To determine if LACP PDU are dropped
LACP PDU is a high priority traffic and hence should not expect LACP PDU to be dropped and the port-channel to go down because of input discards unless there is high priority VL 5 traffic is head-of-line-blocking from the congested port.

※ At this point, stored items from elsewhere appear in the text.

-- ==== Sys2Proof/Laws/Camera.lean ====
section
/-! SUPPORT. Lemmas about camera lines and swaths: what each shared operation does to the parts of the state that a row's end looks at. -/

namespace Sys2Proof.Machine

open Sys2Proof

theorem mod_get (s : State) (p : Fin 12) (f : CamPort → CamPort) : (s.modCam p f).cams[p] = f s.cams[p] := by simp [State.modCam]

theorem mod_mod (s : State) (p : Fin 12) (c : CamPort) (f : CamPort → CamPort) : (s.modCam p (fun _ => c)).modCam p f = s.modCam p (fun _ => f c) := by
  unfold State.modCam; simp [Vector.set_set]

theorem mod_const (s : State) (p : Fin 12) (f : CamPort → CamPort) : s.modCam p f = s.modCam p (fun _ => f s.cams[p]) := rfl

theorem store_open (s : State) (p : Fin 12) (C : CamPort) (w : Swath) (cnt : Nat) (px : List Nat) (t : Trig) (fl : Nat) (ho : C.opened = some w) (hl : w.lines < w.total) (hon : C.on = true) :
    (s.modCam p (fun _ => C)).storeRow p cnt px t fl = s.modCam p (fun _ => { C with opened := some { w with
            flags := w.flags ||| fl
            lines := w.lines + 1
            last := t.pos
            rows := w.rows ++ [⟨cnt, px⟩]
            nCrc := satInc w.nCrc (b2n (fl.testBit 0))
            nMissing := satInc w.nMissing (b2n (fl.testBit 1))
            nLate := satInc w.nLate (b2n (fl.testBit 2))
            nLength := satInc w.nLength (b2n (fl.testBit 3)) } }) := by
  unfold State.storeRow
  simp only [mod_get, ho, hl, if_true, hon, Bool.not_true, Bool.false_eq_true, if_false, Option.isNone_some]
  rw [mod_mod]
  simp only [ho, Option.map_some, hon]

theorem lint_get (s : State) (l : Lint) (i : Nat) : (s.lintAt l i).cams = s.cams := rfl

theorem lint_mod (s : State) (l : Lint) (i : Nat) (p : Fin 12) (f : CamPort → CamPort) : (s.lintAt l i).modCam p f = (s.modCam p f).lintAt l i := rfl

theorem mod_get_ne (s : State) (p q : Fin 12) (f : CamPort → CamPort) (h : q ≠ p) : (s.modCam p f).cams[q] = s.cams[q] := by
  unfold State.modCam; simp only
  exact Vector.getElem_set_ne _ _ (fun c => h (Fin.ext c.symm))

theorem boundary_none (s : State) (p : Fin 12) (h : ∀ a ∈ s.od.waiting, a.1 / 256 ≠ 0x2210 + p.val ∧ a.1 / 256 ≠ 0x2310 + p.val ∧ a.1 / 256 ≠ 0x2D50 + p.val) : s.camBoundary p = s := by
  unfold State.camBoundary
  apply applyWaiting_none
  intro a ha
  obtain ⟨h1, h2, h3⟩ := h a ha
  simp [h1, h2, h3]

theorem modSwath_eq (s : State) (p : Fin 12) (n : Nat) (f : Swath → Swath) : s.modSwath p n f = s.modCam p (fun c => c.modSwath n f) := by
  unfold State.modSwath
  have : toFin? 12 p.val = some p := by simp [toFin?]
  rw [this]

theorem roi_mem (s : State) (p : Fin 12) (w : Swath) (g : Swath → Swath) (v : State) (hw : w ∈ s.cams[p].closed) (hg : (g w).cnt = w.cnt)
    (hv : v.cams = (s.modSwath p w.cnt g).cams) : g w ∈ v.cams[p].closed ∧ ∀ q, q ≠ p → v.cams[q] = s.cams[q] := by
  rw [hv, modSwath_eq]
  refine ⟨?_, fun q hq => by rw [mod_get_ne _ _ _ _ hq]⟩
  rw [mod_get]; exact List.mem_map.mpr ⟨w, hw, if_pos rfl⟩

theorem ovf_lint (s : State) (p : Fin 12) (n : Nat) : (s.lintBy .ROI_OVF p n).lintVal .ROI_FALLBACK p = s.lintVal .ROI_FALLBACK p := by
  have : ∀ p : Fin 12, Lint.key .ROI_FALLBACK p ≠ Lint.key .ROI_OVF p := by decide
  exact amGet_amSet_ne _ _ _ _ (this p)

end Sys2Proof.Machine
end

In order to confirm if high priority VL 5 traffic is getting dropped, run the command “show hardware queuing drops ingress” and this would show PL drops for VL 5 on the affected interface
switch# show hardware queuing drops ingress
slot 7
=======
Device: Flanker Queue
PL drops:
SOURCE INTERFACE VL COUNT
-------------------- ----- --------------------------
Eth7/1 5 24437734
Eth7/2 5 24289997
Eth7/3 5 24449567
Eth7/4 5 26084373
Eth7/5 5 27840523
Eth7/6 5 21043740
Confirms the VL 5 drops on the affected interface by running the command “show hardware internal errors” for the affected module
switch# show hardware internal errors
`show hardware internal errors`
|------------------------------------------------------------------------|
| Device:Flanker Eth Mac Driver Role:MAC Mod: 7 |
| Device Statistics Category :: ERROR
|------------------------------------------------------------------------|
5236 igr rx pl: cbl drops 0000000000069679 8 -
5282 egr in pl: total rcvd pkts with drop 0000000001951540 8 -
indication from eb
5321 egr out pl: total pkts dropped due to cbl 0000000000034829 8 -
5477 igr PL: bpdu drops(vl5) 0000000000004986 2 - <<<<<<<<<<<
5480 igr PL: nde drops(vl0) 0000000000098993 2 -
5485 igr PL: nde drops(vl5) 0000000002291236 2 - <<<<<<<<<<<
5496 igr PL: Q threshold drop bytecount (vl0) 0000000000344607 2 -
13453 [intr] IPL intr: parser truncated mlh error 0000000000002946 2 -
Notice the drop counters incrementing for the following
igr PL: bpdu drops(vl5)
igr PL: nde drops(vl5)
In order to fix the issue, make sure that there is no congestion and this can be done by increasing the bandwidth on the egress congested port or limiting the traffic to the congested port.
CSCvn97534 This bug causes Egress buffer lockup which would lead to input discards and port-channel flaps.